0d2c798 is described below

commit 0d2c7985d508e674ecbe6db6ebc312b9263aa2ce
Author: Sergey Kamov <[email protected]>
AuthorDate: Wed Sep 15 13:49:23 2021 +0300

    WIP.
---
 .../mgrs/nlp/enrichers/model/NCModelEnricher.scala | 55 ++++++++++++----------
 .../model/stop/NCStopWordsInsideSpec.scala         | 23 ++++++---
 2 files changed, 47 insertions(+), 31 deletions(-)

diff --git 
a/nlpcraft/src/main/scala/org/apache/nlpcraft/probe/mgrs/nlp/enrichers/model/NCModelEnricher.scala
 
b/nlpcraft/src/main/scala/org/apache/nlpcraft/probe/mgrs/nlp/enrichers/model/NCModelEnricher.scala
index 6e6f7d1..4823a68 100644
--- 
a/nlpcraft/src/main/scala/org/apache/nlpcraft/probe/mgrs/nlp/enrichers/model/NCModelEnricher.scala
+++ 
b/nlpcraft/src/main/scala/org/apache/nlpcraft/probe/mgrs/nlp/enrichers/model/NCModelEnricher.scala
@@ -194,7 +194,10 @@ object NCModelEnricher extends NCProbeEnricher {
         toks.foreach(_.add(note))
 
         // For NLP elements.
-        toks.foreach(t => ns.fixNote(t.getNlpNote, "direct" -> direct))
+        toks.foreach(t => {
+            ns.fixNote(t.getNlpNote, "direct" -> direct)

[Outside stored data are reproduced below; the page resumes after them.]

-- ==== Sys2Proof/Machine/Core.lean ====
section
/-! DEFINITION. The machine as the host reads it. -/

def Sys2Proof.core : Host.Core := {
  State := Sys2Proof.Machine.State, Fault := Sys2Proof.Machine.Fault,
  Refusal := Sys2Proof.Machine.Refusal, step := Sys2Proof.Machine.step, reset := Sys2Proof.Machine.State.reset }
end

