-- ==== Sys2Proof/Tests/Slice0.lean ====
section
/-! SUPPORT. Tests: the well-formedness check, the decoder on the words of Table O, vectors of spec/95_test_vectors.md (its
row numbers stand in the comments), and for every statement with hypotheses a concrete input that meets them. -/

namespace Sys2Proof.Tests

open Sys2Proof.Machine

/-! ### Helpers -/

/-- An idle block that serves a request with these operands. -/
def ready (a b : Binary64) (bits : Str) : State :=
  { State.reset with
    params := { nanMode := .placeholder, hasDec := true }
    req := { cmd := 0b0000#4, a := a, b := b, bits := bits } }

/-- The same with a command word. -/
def withCmd (c : Command) (s : State) : State := { s with req := { s.req with cmd := c } }

/-- The state an outcome leaves. -/
def after (o : Host.Outcome State Fault Refusal) : Option State :=
  match o with
  | .next t => some t
  | .fault _ => none
  | .refused _ => none

/-- The response an outcome leaves. -/
def answer (o : Host.Outcome State Fault Refusal) : Option Response := (after o).bind State.rsp

/-- What a SIM vector says apart from titles and texts: the final value, the kinds, and the registers `EXP`, `SIG`,
`RSGN`. -/
structure Summary where
  finalValue : Option Binary64
  kinds : List StepKind
  exp : Int
  sig : Binary64
  rsgn : Char
deriving DecidableEq, Repr

/-- The summary of a SIM opcode. -/
def summary (i : Instr) (a b : Binary64) : Option Summary :=
  (after (exec i (ready a b []))).map fun t =>
    { finalValue := (t.rsp.bind Response.result).map SimulationResult.finalValue
      kinds := kinds t.log, exp := t.exp, sig := t.sig, rsgn := t.rsgn }

/-- Does an outcome give a next state? -/
def answersNext (o : Host.Outcome State Fault Refusal) : Bool := (after o).isSome

/-! ### Well-formedness and decoding (Table O of spec/30_encoding.md) -/

theorem test_wf_decS_absent : Instr.wf false .decS = false := by decide
theorem test_wf_decD_absent : Instr.wf false .decD = false := by decide
theorem test_decoder_refuses_absent_decS : decode false 0b1100#4 = .error .decoderAbsent := by decide
theorem test_decoder_refuses_absent_decD : decode false 0b1101#4 = .error .decoderAbsent := by decide

theorem test_decode_encS : decode true 0b0000#4 = .ok .encS := by decide
theorem test_decode_encD : decode true 0b0001#4 = .ok .encD := by decide
theorem test_decode_splitS : decode true 0b0100#4 = .ok .splitS := by decide
theorem test_decode_splitD : decode true 0b0101#4 = .ok .splitD := by decide
theorem test_decode_simAdd : decode true 0b1000#4 = .ok .simAdd := by decide
theorem test_decode_simSub : decode true 0b1001#4 = .ok .simSub := by decide
theorem test_decode_simMul : decode true 0b1010#4 = .ok .simMul := by decide
theorem test_decode_simDiv : decode true 0b1011#4 = .ok .simDiv := by decide
theorem test_decode_decS : decode true 0b1100#4 = .ok .decS := by decide
theorem test_decode_decD : decode true 0b1101#4 = .ok .decD := by decide
theorem test_decode_reserved : decode true 0b0010#4 = .error .reservedSelector := by decide
theorem test_decodeTableWord : decodeTableWord 8 0b1011 = some .simDiv := by decide
theorem test_decodeTableWord_reserved : decodeTableWord 8 0b0110 = none := by decide
theorem test_decodeTableWord_wide : decodeTableWord 8 0b00010000 = none := by decide
theorem test_fetch_encD : answersNext (step (State.reset.withFetchWord 8 0b0001)) = true := by decide
theorem test_fetch_simAdd : answersNext (step (State.reset.withFetchWord 8 0b1000)) = true := by decide +kernel

/-! ### ENC (spec/95_test_vectors.md 2.1 to 2.3) -/

/-- 0.1 rounds up to 0x3DCCCCCD -/
theorem test_encS_tenth : (answer (exec .encS (ready 0x3FB999999999999A#64 0 []))).bind Response.pattern
    = some "00111101110011001100110011001101".toList := by decide +kernel

/-- the tie 2^-126 - 2^-150 rounds up to 0x00800000 -/
theorem test_encS_tie : (answer (exec .encS (ready 0x380FFFFFE0000000#64 0 []))).bind Response.pattern
    = some "00000000100000000000000000000000".toList := by decide +kernel

/-- -1.5 is 0xBFF8000000000000 -/
theorem test_encD : (answer (exec .encD (ready 0xBFF8000000000000#64 0 []))).bind Response.pattern
    = some ("101111111111".toList ++ '1' :: List.replicate 51 '0') := by decide +kernel

/-- a NaN under PLACEHOLDER -/
theorem test_encD_nan : (answer (exec .encD (ready 0x7FF8000000000001#64 0 []))).bind Response.pattern
    = some ("NaN".toList ++ List.replicate 61 '0') := by decide +kernel

/-! ### SPLIT and DEC (3.1, 3.2) -/

/-- "0\t1111111\n1" gives 0, 11111111, 0^23 -/
theorem test_splitS : (answer (exec .splitS (ready 0 0 "0\t1111111\n1".toList))).bind Response.fields
    = some { sign := ['0'], exponent := "11111111".toList, mantissa := List.replicate 23 '0', bias := 127 } := by
  decide +kernel

/-- 40 characters: those beyond the 32nd are ignored -/
theorem test_splitS_long :
    (answer (exec .splitS (ready 0 0 "0100000010100000000000000000000011111111".toList))).bind Response.fields
    = some { sign := ['0'], exponent := "10000001".toList, mantissa := '0' :: '1' :: List.replicate 21 '0', bias := 127 } := by
  decide +kernel

/-- a Single pattern at Double keeps the bias 1023 -/
theorem test_splitD : (answer (exec .splitD (ready 0 0 "00111111100000000000000000000000".toList))).bind Response.fields
    = some { sign := ['0'], exponent := "01111111000".toList, mantissa := List.replicate 52 '0', bias := 1023 } := by
  decide +kernel

/-- the least subnormal of Single is 2^-149 -/
theorem test_decS : (answer (exec .decS (ready 0 0 "00000000000000000000000000000001".toList))).bind Response.value
    = some 0x36A0000000000000#64 := by decide +kernel

/-- NaN 0x7F800001: the quiet bit is forced and the payload kept -/
theorem test_decS_nan : (answer (exec .decS (ready 0 0 "01111111100000000000000000000001".toList))).bind Response.value
    = some 0x7FF8000020000000#64 := by decide +kernel

/-- "1" ++ 0^63 is -0 -/
theorem test_decD : (answer (exec .decD (ready 0 0 ('1' :: List.replicate 63 '0')))).bind Response.value
    = some 0x8000000000000000#64 := by decide +kernel

/-- 32 characters are no Double pattern -/
theorem test_decD_short : (answer (exec .decD (ready 0 0 (List.replicate 32 '0')))).map Response.status
    = some .badPattern := by decide +kernel

/-! ### SIM (4.1, 4.2) -/

/-- V1: 12.5 + 2.5 -/
theorem test_simAdd : summary .simAdd 0x4029000000000000#64 0x4004000000000000#64 =
    some { finalValue := some 0x402E000000000000#64, kinds := [.extract, .align, .compute, .normalizeNone, .final]
           exp := 3, sig := 0x3FFE000000000000#64, rsgn := '0' } := by decide +kernel

/-- V31: the binary64 sum of the significands rounds -/
theorem test_simAdd_rounds : (after (exec .simAdd (ready 0x3FF0000020000000#64 0x3E00000020000000#64 []))).map State.raw =
    some 0x3FF0000020200000#64 := by decide +kernel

+            ns.fixNote(t.getNlpNote, "stopWord" -> false)
+        })
     }
 
     /**
@@ -282,23 +285,26 @@ object NCModelEnricher extends NCProbeEnricher {
     }
 
     /**
-      * Gets all sequential permutations of given tokens.
       *
-      * For example, if buffer contains "a b c d" tokens, then this function 
will return the
-      * sequence of following token sequences in this order:
-      * "a b c d"
-      * "a b c"
-      * "b c d"
-      * "a b"
-      * "b c"
-      * "c d"
-      * "a"
-      * "b"
-      * "c"
-      * "d"
+      * @param toks
+      */
+    private def combosNlpTokens(toks: Seq[NlpToken]): Seq[(Seq[NlpToken], 
Seq[NlpToken])] =
+        combos(toks).flatMap(combo => {
+            val stops = combo.filter(_.isStopWord)
+
+            val stops4Delete = Range.inclusive(1, 
stops.size).flatMap(stops.combinations)
+
+            (Seq(combo) ++ stops4Delete.map(del => combo.filter(t => 
!del.contains(t)))).map(_ -> combo)
+        }).
+            toMap.
+            filter(_._1.nonEmpty).
+            groupBy(_._1).
+            map(p => p._1 -> p._2.values.minBy(p => (-p.size, p.head.index))).

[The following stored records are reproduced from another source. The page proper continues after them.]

/-- A PLAN entry (R116); entry 0 uses the station set alone. -/
structure Plan where
  state : PlanState := .absent
  price : Nat := 0
  stations : StationSet := 0
  essential : StationSet := 0
  allow : OptionSet := 0
  deriving DecidableEq, Repr

/-- An OPTION entry (R118). -/
structure OptionEntry where
  price : Nat := 0
  added : StationSet := 0
  deriving DecidableEq, Repr

/-- A code window (R119). -/
structure CodeWindow where
  enabled : Bool := false
  base : BitVec 16 := 0
  mask : BitVec 16 := 0
  plan : Fin 16 := 1
  discount : Nat := 0
  grant : Bool := false
  deriving DecidableEq, Repr

/-- An open quote (R124); the terminal is its place in the quote table. -/
structure Quote where
  number : Nat
  plan : Fin 16
  options : OptionSet
  amount : Nat
  activity : StationSet
  hold : Nat
  deriving DecidableEq, Repr

/-- A sale waiting in the queue with its resolved activity set (R125, R127). -/
structure QueuedSale where
  sale : Sale
  activity : StationSet
  deriving DecidableEq, Repr

/-- The Sale Book (R132). -/
structure SaleBook where
  plans : Vector Plan 16 := Vector.replicate 16 {}
  options : Vector OptionEntry 8 := Vector.replicate 8 {}
  codes : Vector CodeWindow 8 := Vector.replicate 8 {}
  quotes : Vector (Option Quote) 15 := Vector.replicate 15 none
  queue : List QueuedSale := []
  nextNumber : Nat := 1
  deriving DecidableEq, Repr

/-- A tally row (R137). -/
structure TallyRow where
  washes : Nat := 0
  gross : Nat := 0
  credit : Nat := 0
  voids : Nat := 0
  voidAmount : Nat := 0
  deriving DecidableEq, Repr

/-! ## Halt Controller -/

/-- The halt states (9.2). -/
inductive HaltState where
  | clear
  | halting
  | halted
  | restarting
  deriving DecidableEq, Repr

/-- The states of an incident (R149). -/
inductive IncidentState where
  | unacked
  | acked
  | closed
  deriving DecidableEq, Repr

/-- An incident record (R149). -/
structure Incident where
  number : Nat
  state : IncidentState
  primary : Cause
  secondary : List Cause
  more : Nat
  opened : Word
  closed : Option (Word × Way)
  deriving DecidableEq, Repr

/-- The Halt Controller (R143, R161). -/
structure HaltBlock where
  state : HaltState := .clear
  log : List Incident := []
  nextNumber : Nat := 1
  estop : Level := .released
  line : Level := .asserted
  deriving DecidableEq, Repr

/-! ## Ring Port and Office Port -/

/-- The ring state (R168). -/
inductive RingState where
  | up
  | down
  deriving DecidableEq, Repr

/-- The Ring Port (R163, R167 to R171, R176). The check timer is none while it stands expired. -/
structure Ring where
  state : RingState := .down
  checkTimer : Option Nat := none
  releasePending : Bool := false
  outstanding : Option (BitVec 16) := none
  nextStamp : BitVec 16 := 0
  timeout : Option Nat := none
  safety : List RingFrame := []
  motion : List RingFrame := []
  order : List RingFrame := []
  pass : List RingFrame := []
  ageMotion : Nat := 0
  ageOrder : Nat := 0
  agePass : Nat := 0
  prioMotion : Nat := 2
  prioOrder : Nat := 3
  prioPass : Nat := 8
  tx : Option RingFrame := none
  badFrames : Nat := 0
  deriving DecidableEq, Repr

/-- The modes of a pass window (R173). -/
inductive PassMode where
  | always
  | idleOnly
  | haltedOnly
  deriving DecidableEq, Repr

/-- A pass window (R173). -/
structure PassWindow where
  enabled : Bool := false
  base : Nat := 0
  mask : Nat := 0
  mode : PassMode := .idleOnly
  deriving DecidableEq, Repr

/-- The Office Port and Router (R163, R173, R175, R176, R182). -/
structure Office where
  address : Nat := 96
  windows : Vector PassWindow 4 := Vector.replicate 4 {}
  replies : List Reply := []
  notices : List QueuedNotice := []
  replyLost : Bool := false
  noticeLost : Bool := false
  tx : Option OfficeFrame := none
  badFrames : Nat := 0
  deriving DecidableEq, Repr

/-! ## The machine -/

/-- The whole state, with the commands that wait, first in, first out. -/
structure State where
  pending : List Instr := []
  pins : Pins := {}
  clock : Clock := {}
  belt : Belt := {}
  eyes : Vector Eye 10 := Vector.replicate 10 {}
  track : Track := {}
  cars : List Car := []
  nextTag : Nat := 1
  gate : Gate := {}
  pacer : Pacer := {}
  timing : Timing := {}
  map : StationMap := {}
  seq : Sequencer := {}
  book : SaleBook := {}
  tallies : Vector TallyRow 16 := Vector.replicate 16 {}
  halt : HaltBlock := {}
  ring : Ring := {}
  office : Office := {}
  deriving DecidableEq, Repr

/-- Nothing stops the part: the spec gives every command an outcome, so there is no fault to raise. Safe. -/
inductive Fault where
  deriving DecidableEq, Repr

/-- Why a command has no meaning. -/
inductive Refusal where
  /-- Raised by exec alone, for a row that has no meaning yet; no row is in that case. Safe. -/
  | notModelled (mnemonic : String)
  deriving DecidableEq, Repr

/-! ## The named updates, one per field; their lemmas are in Laws/State.lean -/

def State.onPending (s : State) (f : List Instr → List Instr) : State := { s with pending := f s.pending }
def State.onPins (s : State) (f : Pins → Pins) : State := { s with pins := f s.pins }
def State.onClock (s : State) (f : Clock → Clock) : State := { s with clock := f s.clock }
def State.onBelt (s : State) (f : Belt → Belt) : State := { s with belt := f s.belt }
def State.onEyes (s : State) (f : Vector Eye 10 → Vector Eye 10) : State := { s with eyes := f s.eyes }
def State.onTrack (s : State) (f : Track → Track) : State := { s with track := f s.track }
def State.onCars (s : State) (f : List Car → List Car) : State := { s with cars := f s.cars }
def State.onNextTag (s : State) (f : Nat → Nat) : State := { s with nextTag := f s.nextTag }
def State.onGate (s : State) (f : Gate → Gate) : State := { s with gate := f s.gate }
def State.onPacer (s : State) (f : Pacer → Pacer) : State := { s with pacer := f s.pacer }
def State.onTiming (s : State) (f : Timing → Timing) : State := { s with timing := f s.timing }
def State.onMap (s : State) (f : StationMap → StationMap) : State := { s with map := f s.map }
def State.onSeq (s : State) (f : Sequencer → Sequencer) : State := { s with seq := f s.seq }
def State.onBook (s : State) (f : SaleBook → SaleBook) : State := { s with book := f s.book }
def State.onTallies (s : State) (f : Vector TallyRow 16 → Vector TallyRow 16) : State := { s with tallies := f s.tallies }
def State.onHalt (s : State) (f : HaltBlock → HaltBlock) : State := { s with halt := f s.halt }
def State.onRing (s : State) (f : Ring → Ring) : State := { s with ring := f s.ring }
def State.onOffice (s : State) (f : Office → Office) : State := { s with office := f s.office }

+            sortBy(p => (-p._2.size, -p._1.size, -p._2.head.index, 
-p._1.head.index))
+
+    /**
       *
       * @param toks
-      * @return
       */
     private def combos[T](toks: Seq[T]): Seq[Seq[T]] =
         (for (n <- toks.size until 0 by -1) yield 
toks.sliding(n)).flatten.map(p => p)
@@ -451,7 +457,7 @@ object NCModelEnricher extends NCProbeEnricher {
             "enrich", parent, "srvReqId" -> ns.srvReqId, "mdlId" -> 
mdl.model.getId, "txt" -> ns.text
         ) { span =>
             val req = NCRequestImpl(senMeta, ns.srvReqId)
-            val combToks = combos(ns.toSeq)
+            val combToks = combosNlpTokens(ns.toSeq)
             lazy val ch = mkComplexes(mdl, ns)
 
             def execute(simpleEnabled: Boolean, idlEnabled: Boolean): Unit =
@@ -466,7 +472,9 @@ object NCModelEnricher extends NCProbeEnricher {
                     lazy val idlCache = mutable.HashSet.empty[Seq[Complex]]
 
                     for (
-                        toks <- combToks;
+                        // toksExt is part of sentence.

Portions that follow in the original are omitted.